On the consumer litigation front, today the United States Supreme Court denied certiorari in Ticketmaster, et al. v. Stearns, et al. (Sup. Ct. Case No. 11-983).  Stearns v. Ticketmaster Corp., 655 F.3d 1013 (9th Cir. 2011) examined a number of consumer law concepts in the class context.  For example, the Ninth Circuit shot down the federal court standing challenge attempted in UCL actions post-Tobacco II.  And, on the issue of reliance in CLRA claims, the Court said:

A CLRA claim warrants an analysis different from a UCL claim because the CLRA requires each class member to have an actual injury caused by the unlawful practice.

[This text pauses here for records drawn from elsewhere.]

/-! ## Aperture lookup and views (R6 to R8, R22, R23) -/

/-- Lookup: the LIVE aperture of the requester's view whose range holds the link address, with its grant; none is NO_APERTURE
(R8). -/
def State.lookup (s : State) (r : RequesterId) (a : LinkAddr) : Option (ApIndex × Grant) :=
  (s.views.get r).findSome? fun i =>
    match liveGrant (s.apertures.get i) with
    | some g => if inRange g a then some (i, g) else none
    | none => none

/-- The link base by which a view is ordered. -/
def State.viewBase (s : State) (i : ApIndex) : Nat :=
  match grantOf (s.apertures.get i) with
  | some g => g.linkBase.toNat
  | none => 0

/-- A new aperture joins a view at the position of its link base (R6, R23). -/
def State.insertByBase (s : State) (base : Nat) (i : ApIndex) : List ApIndex → List ApIndex
  | [] => [i]
  | j :: js => if base < s.viewBase j then i :: j :: js else j :: s.insertByBase base i js

/-- Whether a grant's range overlaps a range of its owner's view (R22). -/
def State.overlapsView (s : State) (g : Grant) : Bool :=
  (s.views.get g.owner).any fun i =>
    match grantOf (s.apertures.get i) with
    | some h => rangesOverlap g h
    | none => false

/-- The in-flight count of an aperture (R17). -/
def State.inFlight (s : State) (a : ApIndex) : Nat :=
  s.pwq.countP (fun e => decide (e.aperture = a)) + s.rdt.countP (fun d => decide (d.aperture = a))

/-! ## The translation cache (R67 to R77) -/

/-- Whether a cache entry is the one for an aperture, a generation and a page (R72). -/
def TcEntry.isFor (a : ApIndex) (gen : Generation) (page : Nat) (e : TcEntry) : Bool :=
  decide (e.aperture = a) && decide (e.generation = gen) && decide (e.page = page)

/-- The number of pinned entries (R68). -/
def State.pins (s : State) : Nat := s.tc.countP fun e => e.pinned

/-- An entry of the cache moves to the head of the use-order list (R70). -/
def toHead (p : TcEntry → Bool) (l : List TcEntry) : List TcEntry :=
  match l.find? p with
  | some e => e :: l.eraseP p
  | none => l

/-- Room for one more entry: a full cache first loses its unpinned entry furthest from the head (R75). -/
def makeRoom (l : List TcEntry) : List TcEntry :=
  if Config.tcEntries ≤ l.length then dropLast (fun e => !e.pinned) l else l

/-- Whether an installation for a walk pins its entry: the walk carries a pin request and fewer than 24 entries are pinned
(R74, R76). -/
def State.pinGranted (s : State) (w : Walk) : Bool :=
  match w.preload with
  | some (_, true) => decide (s.pins < Config.tcPins)
  | _ => false

/-- The installation of a walk's valid page map entry at the head of the use-order list (R74). -/
def State.install (s : State) (w : Walk) (pe : PageEntry) : State :=
  { s with tc :=
      { aperture := w.aperture, generation := w.generation, page := w.page, frame := pe.frame,
        readable := pe.readable, writable := pe.writable, pinned := s.pinGranted w } :: makeRoom s.tc }
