/-- An aperture is in its owner's view and in no other exactly while it is not FREE; each view is in order of link base and its
ranges are pairwise disjoint; every grant's fields have legal values (R1, R6). -/
def ApertureLaw (s : State) : Prop :=
  (∀ (r : RequesterId) (i : ApIndex), i ∈ s.views.get r ↔ (grantOf (s.apertures.get i)).map Grant.owner = some r) ∧
  (∀ r : RequesterId, (s.views.get r).Pairwise fun i j => s.viewEnd i ≤ s.viewBase j) ∧
  (∀ (i : ApIndex) (g : Grant), grantOf (s.apertures.get i) = some g → grantFits g)

/-! ## Requesters -/

/-- The fault count lies between 0 and 255 and is 0 exactly when no first fault is held (R34). -/
def FaultCountLaw (s : State) : Prop :=
  ∀ r : RequesterId, (s.requesters.get r).faultCount ≤ 255 ∧
    ((s.requesters.get r).faultCount = 0 ↔ (s.requesters.get r).firstFault = none)

/-- A requester that is not ENABLED has no parked transaction (R31). -/
def ParkedLaw (s : State) : Prop :=
  ∀ w ∈ s.walks, ∀ p ∈ w.waiters, (s.requesters.get p.requester).state = .enabled

/-- The byte enables of a parked WRITE are clear outside its range (R47, R89). -/
def ParkedFormLaw (s : State) : Prop := ∀ w ∈ s.walks, ∀ p ∈ w.waiters, maskEnables p = p

/-- A parked transaction stands on a walk of a LIVE aperture of its own requester, so that the waiters of one walk are all of one
requester (R8, R87). -/
def WaiterLaw (s : State) : Prop :=
  ∀ w ∈ s.walks, ∀ q ∈ w.waiters, ∃ g, (s.apertures.get w.aperture).life = .live g ∧ g.owner = q.requester

/-! ## Link tags and port tags -/

/-- How many parked transactions and reads whose discard flag is clear hold a link tag (R49). -/
def State.tagHolders (s : State) (r : RequesterId) (t : LinkTag) : Nat :=
  (s.walks.flatMap Walk.waiters).countP (fun p => decide (p.requester = r) && decide (p.tag = t)) +
  s.rdt.countP (fun d => !d.discard && decide (d.requester = r) && decide (d.tag = t))

/-- Between events a BUSY link tag is held by exactly one parked transaction or undiscarded read, and a FREE one by none (R49,
R50). -/
def LinkTagLaw (s : State) : Prop :=
  ∀ (r : RequesterId) (t : LinkTag), s.tagHolders r t = if s.linkTag r t = .busy then 1 else 0

/-- The kind of the request outstanding under a port tag. -/
def tagKind : PortTag → Option PortKind
  | .busy k _ => some k
  | .free => none
  | .quarantined => none

/-- How many walks, posted writes or reads hold a port tag. -/
def State.owners (s : State) (t : PortTagId) : PortKind → Nat
  | .walk => s.walks.countP (Walk.holdsTag t)
  | .write => s.pwq.countP (PostedWrite.holdsTag t)
  | .read => s.rdt.countP (ReadEntry.holdsTag t)

/-- A BUSY port tag has exactly one owner, of its kind; a FREE or QUARANTINED one has none (R154). -/
def PortTagLaw (s : State) : Prop :=
  ∀ (t : PortTagId) (k : PortKind), s.owners t k = if tagKind (s.portTags.get t) = some k then 1 else 0

/-- The request that an ISSUED walk, posted write or read waits for is the last one that the port issued under its tag (R94, R111,
R128, R156). -/
def OutstandingLaw (s : State) : Prop :=
  (∀ w ∈ s.walks, ∀ p, w.state = .issued p → s.lastRequest p = some (.walkRead p w.entryAddr)) ∧
  (∀ e ∈ s.pwq, ∀ p, e.state = .issued p → s.lastRequest p = some (.write p e.memAddr e.length e.enables e.data)) ∧
  (∀ d ∈ s.rdt, ∀ p, d.state = .issued p → s.lastRequest p = some (.read p d.memAddr d.length))

/-! ## The queue and the tracker -/

/-- Every ISSUED posted write stands ahead of every QUEUED one (R107). -/
def QueueOrderLaw (s : State) : Prop := s.pwq.Pairwise fun a b => a.isQueued = true → b.isQueued = true

/-- The holding writes of every read are exactly the posted writes still in the queue that are older than the read and meet its
ordering; a read is in ORDER_WAIT exactly while it has one; entries are numbered in order of acceptance and creation (R122,
R125 to R127). -/
def ReadOrderLaw (s : State) : Prop :=
  (s.pwq.Pairwise fun a b => a.seq < b.seq) ∧
  (∀ e ∈ s.pwq, e.seq < s.nextSeq) ∧
  (∀ d ∈ s.rdt, d.seq < s.nextSeq) ∧
  (∀ d ∈ s.rdt, d.state = .orderWait ↔ d.holding ≠ []) ∧
  (∀ d ∈ s.rdt, ∀ k ∈ d.holding, ∃ e ∈ s.pwq, e.seq = k) ∧
  (∀ d ∈ s.rdt, ∀ e ∈ s.pwq,
    e.seq ∈ d.holding ↔ e.seq < d.seq ∧ holdsRead d.ordering d.requester d.memAddr e = true)

/-! ## Translations -/

/-- The address of the page map entry of a page of a LIVE MAPPED aperture in a generation (R12). -/
def State.mapAddr (s : State) (a : ApIndex) (gen : Generation) (page : Nat) : Option MemAddr :=
  match liveGrant (s.apertures.get a) with
  | none => none
  | some g =>
    match g.base with
    | .direct _ => none
    | .mapped m =>
      if (s.apertures.get a).generation = gen ∧ page < g.pages then some (entryAddrOf m page) else none

/-- Every cache entry and every walk that is not orphaned names a page of a LIVE MAPPED aperture in its current generation; an
orphaned walk is ISSUED and holds neither waiters nor a preload waiter; no page has two entries, two walks that are not
orphaned, or one of each (R68, R69, R74, R87, R89, R93). -/
def TranslationLaw (s : State) : Prop :=
  (∀ e ∈ s.tc, (s.mapAddr e.aperture e.generation e.page).isSome = true) ∧
  (∀ w ∈ s.walks, w.orphaned = false → s.mapAddr w.aperture w.generation w.page = some w.entryAddr) ∧
  (∀ w ∈ s.walks, w.orphaned = true → w.waiters = [] ∧ w.preload = none ∧ w.state ≠ .waitingTag) ∧
  (s.tc.Pairwise fun e f => ¬(e.aperture = f.aperture ∧ e.page = f.page)) ∧
  (s.walks.Pairwise fun w v =>
    w.orphaned = false → v.orphaned = false → ¬(w.aperture = v.aperture ∧ w.page = v.page)) ∧
  (∀ e ∈ s.tc, ∀ w ∈ s.walks, w.orphaned = false → ¬(e.aperture = w.aperture ∧ e.page = w.page))

/-! ## Commands -/

/-- Whether a slot's command has been started and has not ended. -/
def started (st : SlotState) : Prop := st = .pending ∨ st = .running ∨ st = .waiting

/-- The submission list holds the PENDING, RUNNING and WAITING slots, each once; behind any slot of a target only PENDING slots of
that target stand; the status names a reason exactly in FAILED, and the qualifier reads TIMEOUT only with WALK_ERROR (R165,
R169, R170). -/
def CommandLaw (s : State) : Prop :=
  s.submission.Nodup ∧
  (∀ n : SlotId, n ∈ s.submission ↔ started (s.slots.get n).state) ∧
  (s.submission.Pairwise fun m n =>
    slotTarget (s.slots.get m) ≠ none → slotTarget (s.slots.get m) = slotTarget (s.slots.get n) →
      (s.slots.get n).state = .pending) ∧
  (∀ n : SlotId, (s.slots.get n).status = .none ↔ (s.slots.get n).state ≠ .failed) ∧
  (∀ n : SlotId, (s.slots.get n).qualifier = .timeout → (s.slots.get n).status = .walkError)

/-- A walk's preload waiter is a RUNNING TC_PRELOAD of the walk's aperture and page, with the pin request of its word 0; no two
walks carry the same one, and every RUNNING slot is the preload waiter of a walk (R81, R82, R93). -/
def PreloadLaw (s : State) : Prop :=
  (∀ w ∈ s.walks, ∀ n pin, w.preload = some (n, pin) →
    (s.slots.get n).state = .running ∧ slotCommand (s.slots.get n) = some .tcPreload ∧
    slotAperture (s.slots.get n) = some w.aperture ∧ (slotWord (s.slots.get n) 1).toNat = w.page ∧
    (slotWord (s.slots.get n) 0).getLsbD 27 = pin) ∧
  (s.walks.Pairwise fun w v => ∀ n pin pin', w.preload = some (n, pin) → v.preload ≠ some (n, pin')) ∧
  (∀ n : SlotId, (s.slots.get n).state = .running → ∃ w ∈ s.walks, ∃ pin, w.preload = some (n, pin))

/-- A slot is WAITING exactly while some posted write or read bears its mark (R138). -/
def DrainLaw (s : State) : Prop := ∀ n : SlotId, s.bears n = true ↔ (s.slots.get n).state = .waiting

/-- Whether a slot is the WAITING AP_RETIRE of an aperture. -/
def State.retires (s : State) (n : SlotId) (a : ApIndex) : Prop :=
  (s.slots.get n).state = .waiting ∧ slotCommand (s.slots.get n) = some .apRetire ∧ slotAperture (s.slots.get n) = some a

/-- Whether a slot is the WAITING REQ_HALT of a requester. -/
def State.halts (s : State) (n : SlotId) (r : RequesterId) : Prop :=
  (s.slots.get n).state = .waiting ∧ slotCommand (s.slots.get n) = some .reqHalt ∧ slotRequester (s.slots.get n) = some r

/-- No posted write or read names a FREE aperture; a RETIRING aperture has a WAITING AP_RETIRE whose mark every posted write and
read that names it bears; and each WAITING AP_RETIRE is the one of a RETIRING aperture (R4, R17, R136, R141, R143). -/
def RetireLaw (s : State) : Prop :=
  (∀ a : ApIndex, (s.apertures.get a).life = .free →
    (∀ e ∈ s.pwq, e.aperture ≠ a) ∧ (∀ d ∈ s.rdt, d.aperture ≠ a)) ∧
  (∀ (a : ApIndex) (g : Grant), (s.apertures.get a).life = .retiring g → ∃ n : SlotId, s.retires n a ∧
    (∀ e ∈ s.pwq, e.aperture = a → e.marks.get n = true) ∧ (∀ d ∈ s.rdt, d.aperture = a → d.marks.get n = true)) ∧
  (∀ n : SlotId, (s.slots.get n).state = .waiting → slotCommand (s.slots.get n) = some .apRetire →
    ∃ (a : ApIndex) (g : Grant), slotAperture (s.slots.get n) = some a ∧ (s.apertures.get a).life = .retiring g) ∧
  (∀ (m n : SlotId) (a : ApIndex), s.retires m a → s.retires n a → m = n)

/-- A HALTED requester has no posted write, no read and no parked transaction; a HALTING one has a WAITING REQ_HALT whose mark
all its posted writes and reads bear; and each WAITING REQ_HALT is the one of a HALTING requester (R43, R136, R149). -/
def HaltLaw (s : State) : Prop :=
  (∀ r : RequesterId, (s.requesters.get r).state = .halted →
    (∀ e ∈ s.pwq, e.requester ≠ r) ∧ (∀ d ∈ s.rdt, d.requester ≠ r) ∧ s.parkedOf r = []) ∧
  (∀ r : RequesterId, (s.requesters.get r).state = .halting → ∃ n : SlotId, s.halts n r ∧
    (∀ e ∈ s.pwq, e.requester = r → e.marks.get n = true) ∧ (∀ d ∈ s.rdt, d.requester = r → d.marks.get n = true)) ∧
  (∀ n : SlotId, (s.slots.get n).state = .waiting → slotCommand (s.slots.get n) = some .reqHalt →
    ∃ r : RequesterId, slotRequester (s.slots.get n) = some r ∧ (s.requesters.get r).state = .halting) ∧
  (∀ (m n : SlotId) (r : RequesterId), s.halts m r → s.halts n r → m = n)

/-! ## RESET_N -/

/-- The part after a reset, with the pin, the records of what was sent, the free values' index and the queue of commands of `s`. -/
def State.asReset (s : State) : State :=
  { State.reset with
    resetLow := s.resetLow
    linkOut := s.linkOut
    portOut := s.portOut
    freeCount := s.freeCount
    pending := s.pending }

/-- While RESET_N is low every block holds its reset values (R66, R176). -/
def ResetHeldLaw (s : State) : Prop := s.resetLow = true → s = s.asReset

/-! ## The words of the statements -/

/-- `x` is the first entry of `l` that meets `p`; `l₁` stands before it and `l₂` behind it. -/
def FirstOf {α : Type} (p : α → Bool) (l l₁ : List α) (x : α) (l₂ : List α) : Prop :=
  l = l₁ ++ x :: l₂ ∧ (∀ y ∈ l₁, p y = false) ∧ p x = true

/-- The next take takes slot `n`, and the slot holds command `c` (R170). -/
def State.takes (s : State) (n : SlotId) (c : Option Command) : Prop :=
  s.nextTake = some n ∧ slotCommand (s.slots.get n) = c

/-- `s` with one response sent under a tag that is FREE before and after (R48, R49). -/
def State.withSent (s : State) (r : RequesterId) (t : LinkTag) (x : LinkReply) : State :=
  { s with linkOut := s.linkOut ++ [{ requester := r, tag := t, reply := x }] }

/-- The responses that answer some requests with the same contents, in order. -/
def repliesTo (x : LinkReply) (ps : List Request) : List LinkResponse :=
  ps.map fun p => { requester := p.requester, tag := p.tag, reply := x }

/-- The link tags of `t` are those of `s` with the tags of some requests FREE. -/
def TagsFreed (s t : State) (ps : List Request) : Prop :=
  ∀ (r : RequesterId) (g : LinkTag),
    t.linkTag r g = if ps.any (fun p => decide (p.requester = r) && decide (p.tag = g)) then .free else s.linkTag r g
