-- ==== Sys2Proof/WellFormed.lean ====
section
/-! DEFINITION. Which commands are as the interfaces deliver them: a WRITE carries `length` bytes, a written word is one that
the row's name speaks of, a window access lies in the window. -/

namespace Sys2Proof

/-- The action field of a word written to word 7, bits 24 to 25 (Slot words 0 and 7). -/
def writtenAction (v : Word) : BitVec 2 := v.extractLsb' 24 2

/-- A WRITE carries exactly `length` bytes (R47). -/
def Request.wellFormed (q : Request) : Bool :=
  match q.payload with
  | .read => true
  | .write _ data => data.length == q.length.toNat

/-- The check of one command. -/
def Instr.wellFormed : Instr → Bool
  | .arrival q => q.wellFormed
  | .linkReset => true
  | .partReset _ => true
  | .answer _ (.ok data) => decide (data.length ≤ 64)
  | .answer _ .error => true
  | .expiry _ => true
  | .grant _ => true
  | .apSet => true
  | .apRetire => true
  | .apInvalidate => true
  | .queryAperture => true
  | .reqEnable => true
  | .reqDisable => true
  | .reqHalt => true
  | .reqResume => true
  | .faultClear => true
  | .queryRequester => true
  | .tcPreload => true
  | .tcUnpin => true
  | .queryTc => true
  | .flush => true
  | .badOp => true
  | .apRetireCompletion _ => true
  | .apInvalidateCompletion _ => true
  | .flushCompletion _ => true
  | .reqHaltCompletion _ => true
  | .tcPreloadCompletion _ _ => true
  | .start _ v => writtenAction v == 1#2
  | .ack _ v => writtenAction v == 2#2
  | .slotWordWrite _ _ _ => true
  | .linkEnable v => !v.getLsbD 1
  | .softReset v => v.getLsbD 1
  | .intStatusWrite _ => true
  | .intEnableWrite _ => true
  | .responseLimitWrite _ => true
  | .registerWrite off bytes => !bytes.isEmpty && decide (off.toNat + bytes.length ≤ 4096)
  | .resetNRelease => true
  | .word7Action3 _ v => writtenAction v == 3#2

end Sys2Proof
end

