-- ==== Sys2Proof/Certificates/Slice0/Obligations.lean ====
section
/-! DEFINITION. The statements for the provers. A take's statements speak of the slot `n` that the next take takes
(`State.takes`); the words they use stand in Sys2Proof/Safety.lean. -/

open Sys2Proof Sys2Proof.Machine

/-! ## The step, time and reset -/

/-- A step runs the command at the front of the queue on the queue's rest. The queue is the model's own (log 12). -/
def Obligations.StepRunsTheFrontCommand : Prop :=
  ∀ (s : State) (c : Instr) (rest : List Instr), s.pending = c :: rest → step s = exec c { s with pending := rest }

/-- With no command waiting a step lets one microsecond of the reference clock pass: each BUSY port tag counts it, every other
tag and all else stays. That time passes then is the model's choice (log 3); that BUSY tags count is R160. -/
def Obligations.EmptyQueueStepCountsOneMicrosecond : Prop :=
  ∀ s : State, s.pending = [] → ∃ t, step s = .next t ∧
    (∀ (p : PortTagId) (k : PortKind) (n : Nat), s.portTags.get p = .busy k n → t.portTags.get p = .busy k (n + 1)) ∧
    (∀ p : PortTagId, tagKind (s.portTags.get p) = none → t.portTags.get p = s.portTags.get p) ∧
    t = { s with portTags := t.portTags }

/-- The values after a part reset, record by record (R5, R28, R49, R86, R105, R121, R135, R160, R163, R165, R174, R176). -/
def Obligations.ResetStateHoldsTheManualsValues : Prop :=
  (∀ a : ApIndex, State.reset.apertures.get a = { generation := 0, life := .free }) ∧
  (∀ r : RequesterId, State.reset.views.get r = [] ∧
    State.reset.requesters.get r = { state := .disabled, stopOnFault := false, firstFault := none, faultCount := 0 }) ∧
  (∀ (r : RequesterId) (g : LinkTag), State.reset.linkTag r g = .free) ∧
  State.reset.tc = [] ∧ State.reset.walks = [] ∧ State.reset.pwq = [] ∧ State.reset.rdt = [] ∧
  (∀ p : PortTagId, State.reset.portTags.get p = .free) ∧ State.reset.contest = .pwq ∧ State.reset.responseLimit = 1000 ∧
  (∀ n : SlotId, (State.reset.slots.get n).state = .free ∧ (State.reset.slots.get n).status = .none ∧
    ∀ k : Fin 7, slotWord (State.reset.slots.get n) k = 0) ∧
  State.reset.submission = [] ∧ State.reset.submitError = false ∧ State.reset.intEnable = 0 ∧
  State.reset.linkEnable = false ∧ intStatus State.reset = 0 ∧ intNLow State.reset = false

/-- Every law of Sys2Proof/Safety.lean holds after reset. -/
def Obligations.ResetStateMeetsEveryLaw : Prop := Sound State.reset

/-- RESET_N low, power-on and a write of CONTROL with SOFT_RESET set leave the part as after reset, whatever it held, and signal
the reset on the host memory port (R163, R174, R176). That the pin, the record of the messages sent, the free values' index and
the queue are no state a reset reaches is the model's choice (logs 4, 5, 7). -/
def Obligations.PartResetGivesTheResetState : Prop :=
  ∀ s : State,
    exec (.partReset .resetNLow) s =
      .next { s.asReset with portOut := s.portOut ++ [.resetSignal], resetLow := true } ∧
    exec (.partReset .powerOn) s = .next { s.asReset with portOut := s.portOut ++ [.resetSignal] } ∧
    ∀ v : Word, s.resetLow = false → v.getLsbD 1 = true →
      exec (.softReset v) s = .next { s.asReset with portOut := s.portOut ++ [.resetSignal] }

/-- While RESET_N is low a request is dropped without a response or a fault, a window read returns 0 and a window write is
ignored; RESET_N_RELEASE ends that and changes nothing else (R66, R176). -/
def Obligations.LowResetPinIgnoresLinkAndWindowUntilRelease : Prop :=
  ∀ s : State,
    (s.resetLow = true →
      (∀ q : Request, exec (.arrival q) s = .next s) ∧
      (∀ addr : Nat, windowWord s addr = 0) ∧
      (∀ (n : SlotId) (v : Word), exec (.start n v) s = .next s ∧ exec (.ack n v) s = .next s ∧
        exec (.word7Action3 n v) s = .next s ∧ ∀ k : Fin 7, exec (.slotWordWrite n k v) s = .next s) ∧
      (∀ v : Word, exec (.linkEnable v) s = .next s ∧ exec (.softReset v) s = .next s ∧
        exec (.intStatusWrite v) s = .next s ∧ exec (.intEnableWrite v) s = .next s ∧
        exec (.responseLimitWrite v) s = .next s) ∧
      (∀ (off : BitVec 12) (bytes : List Byte), exec (.registerWrite off bytes) s = .next s)) ∧
    exec .resetNRelease s = .next { s with resetLow := false }

/-! ## The device link -/

/-- The arrival checks of R51 in their order, with the outcome of the first that refuses; a request that passes checks 1 to 6
holds its tag and goes on to translation, with the enables outside its range clear (R29, R47, R53 to R55). That a refused request's
own ABORT goes out before the ABORT STOPPED responses of the release that its capture causes is the model's reading (log 11). -/
def Obligations.ArrivalChecksAreMadeInOrder : Prop :=
  ∀ (s : State) (q : Request), s.resetLow = false →
    exec (.arrival q) s = .next
      (if s.linkTag q.requester q.tag = .busy then s.capture q.requester (.protocol (direction q) q.addr)
      else if ¬(1 ≤ q.length.toNat ∧ q.length.toNat ≤ 64 ∧ q.addr.toNat % 64 + q.length.toNat ≤ 64) then
        (s.withSent q.requester q.tag (.abort .protocol)).capture q.requester (.protocol (direction q) q.addr)
      else if s.linkEnable = false then s.withSent q.requester q.tag (.retry .notReady)
      else
        match (s.requesters.get q.requester).state with
        | .disabled => s.withSent q.requester q.tag (.abort .denied)
        | .halting => s.withSent q.requester q.tag (.retry .halted)
        | .halted => s.withSent q.requester q.tag (.retry .halted)
        | .stopped => s.withSent q.requester q.tag (.abort .stopped)
        | .enabled =>
          match s.lookup q.requester q.addr with
          | none => (s.withSent q.requester q.tag (.abort .noAperture)).capture q.requester (.noAperture (direction q) q.addr)
          | some (a, g) =>
            if permits g.access (direction q) = true then
              (s.setLinkTag q.requester q.tag .busy).translate a g (maskEnables q)
            else
              (s.withSent q.requester q.tag (.abort .permission)).capture q.requester (.permission (direction q) q.addr a))

/-- A request whose tag is BUSY is dropped: PROTOCOL joins its requester's record, in whatever state, and stops an ENABLED
requester with stop-on-fault, whose parked transactions are then answered ABORT STOPPED; nothing else changes (R34, R36, R52). -/
def Obligations.DuplicateTagIsDroppedAndCaptured : Prop :=
  ∀ (s : State) (q : Request), s.resetLow = false → s.linkTag q.requester q.tag = .busy →
    ∃ t, exec (.arrival q) s = .next t ∧ Captured s t q.requester (.protocol (direction q) q.addr)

Steroid Hormone Prod. Cases, 181 Cal.App.4th 145, 155-56, 104 Cal. Rptr.3d 329, 337 (2010). But "[c]ausation, on a classwide basis, may be established by materiality. If the trial court finds that material misrepresentations have been made to the entire class, an inference of reliance arises as to the class." Vioxx, 180 Cal.App.4th at 129, 103 Cal.Rptr.3d at 95; see also Vasquez v. Superior Court, 4 Cal.3d 800, 814, 484 P.2d 964, 973, 94 Cal.Rptr. 796, 805 (1971); Steroid, 181 Cal. App.4th at 156-57, 104 Cal.Rptr.3d at 338. This rule applies to cases regarding omissions or "failures to disclose" as well. See McAdams v. Monier, Inc., 182 Cal.App.4th 174, 184, 105 Cal.Rptr.3d 704, 711 (2010) (holding that because of defendant's failure to disclose information "which would have been material to any reasonable person who purchased" the product, a presumption of reliance was justified); Mass. Mut. Life Ins. Co. v. Superior Court, 97 Cal. App. 4th 1282, 1293, 119 Cal.Rptr.2d 190, 198 (2002) ("[H]ere the record permits an inference of common reliance. Plaintiffs contend Mass Mutual failed to disclose its own concerns about the premiums it was paying and that those concerns would have been material to any reasonable person contemplating the purchase...." If proved, that would "be sufficient to give rise to the inference of common reliance on representations which were materially deficient.").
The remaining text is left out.